» **Work item**:
From the data below, repeat exactly the lines from the line with "def Pond.maySwitch (p" to the line with "def saveNeed (nm", both included.

» **Information supplied**:
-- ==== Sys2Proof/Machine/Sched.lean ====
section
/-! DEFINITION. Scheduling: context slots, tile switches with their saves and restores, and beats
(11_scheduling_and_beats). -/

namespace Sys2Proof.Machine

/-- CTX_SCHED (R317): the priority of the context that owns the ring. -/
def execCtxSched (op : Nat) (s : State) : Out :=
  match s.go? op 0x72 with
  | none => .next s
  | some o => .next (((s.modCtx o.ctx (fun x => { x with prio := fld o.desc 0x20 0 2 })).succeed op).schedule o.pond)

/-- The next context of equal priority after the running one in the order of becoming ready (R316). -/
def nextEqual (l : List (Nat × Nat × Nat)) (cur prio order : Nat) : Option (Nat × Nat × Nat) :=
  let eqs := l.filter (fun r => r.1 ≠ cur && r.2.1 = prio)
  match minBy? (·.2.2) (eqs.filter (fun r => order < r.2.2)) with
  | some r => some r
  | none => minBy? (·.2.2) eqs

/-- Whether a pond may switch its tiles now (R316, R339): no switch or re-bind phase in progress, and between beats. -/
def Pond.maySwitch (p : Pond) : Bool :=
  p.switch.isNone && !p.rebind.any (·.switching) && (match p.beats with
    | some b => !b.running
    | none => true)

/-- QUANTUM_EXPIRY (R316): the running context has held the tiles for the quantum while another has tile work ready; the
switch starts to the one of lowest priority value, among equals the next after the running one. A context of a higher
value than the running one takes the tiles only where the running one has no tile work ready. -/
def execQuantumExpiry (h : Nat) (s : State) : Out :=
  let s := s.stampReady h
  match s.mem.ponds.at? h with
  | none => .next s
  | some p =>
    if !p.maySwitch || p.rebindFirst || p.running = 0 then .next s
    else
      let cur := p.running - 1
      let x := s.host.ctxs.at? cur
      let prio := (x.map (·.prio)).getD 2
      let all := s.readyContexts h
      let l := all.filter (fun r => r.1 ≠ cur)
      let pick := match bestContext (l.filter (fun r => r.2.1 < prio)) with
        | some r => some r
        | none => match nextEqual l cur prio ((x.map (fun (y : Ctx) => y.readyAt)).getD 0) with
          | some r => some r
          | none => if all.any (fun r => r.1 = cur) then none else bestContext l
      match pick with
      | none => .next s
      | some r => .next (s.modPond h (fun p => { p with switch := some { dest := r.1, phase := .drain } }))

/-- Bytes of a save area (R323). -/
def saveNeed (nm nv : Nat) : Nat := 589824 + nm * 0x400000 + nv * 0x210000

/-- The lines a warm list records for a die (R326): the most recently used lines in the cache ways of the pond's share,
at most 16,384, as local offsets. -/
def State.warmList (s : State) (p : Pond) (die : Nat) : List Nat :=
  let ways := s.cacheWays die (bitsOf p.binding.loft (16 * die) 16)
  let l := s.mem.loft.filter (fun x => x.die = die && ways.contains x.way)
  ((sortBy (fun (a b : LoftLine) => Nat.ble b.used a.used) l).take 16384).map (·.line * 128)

» **Solution for this task**:
def Pond.maySwitch (p : Pond) : Bool :=
  p.switch.isNone && !p.rebind.any (·.switching) && (match p.beats with
    | some b => !b.running
    | none => true)

/-- QUANTUM_EXPIRY (R316): the running context has held the tiles for the quantum while another has tile work ready; the
switch starts to the one of lowest priority value, among equals the next after the running one. A context of a higher
value than the running one takes the tiles only where the running one has no tile work ready. -/
def execQuantumExpiry (h : Nat) (s : State) : Out :=
  let s := s.stampReady h
  match s.mem.ponds.at? h with
  | none => .next s
  | some p =>
    if !p.maySwitch || p.rebindFirst || p.running = 0 then .next s
    else
      let cur := p.running - 1
      let x := s.host.ctxs.at? cur
      let prio := (x.map (·.prio)).getD 2
      let all := s.readyContexts h
      let l := all.filter (fun r => r.1 ≠ cur)
      let pick := match bestContext (l.filter (fun r => r.2.1 < prio)) with
        | some r => some r
        | none => match nextEqual l cur prio ((x.map (fun (y : Ctx) => y.readyAt)).getD 0) with
          | some r => some r
          | none => if all.any (fun r => r.1 = cur) then none else bestContext l
      match pick with
      | none => .next s
      | some r => .next (s.modPond h (fun p => { p with switch := some { dest := r.1, phase := .drain } }))

/-- Bytes of a save area (R323). -/
def saveNeed (nm nv : Nat) : Nat := 589824 + nm * 0x400000 + nv * 0x210000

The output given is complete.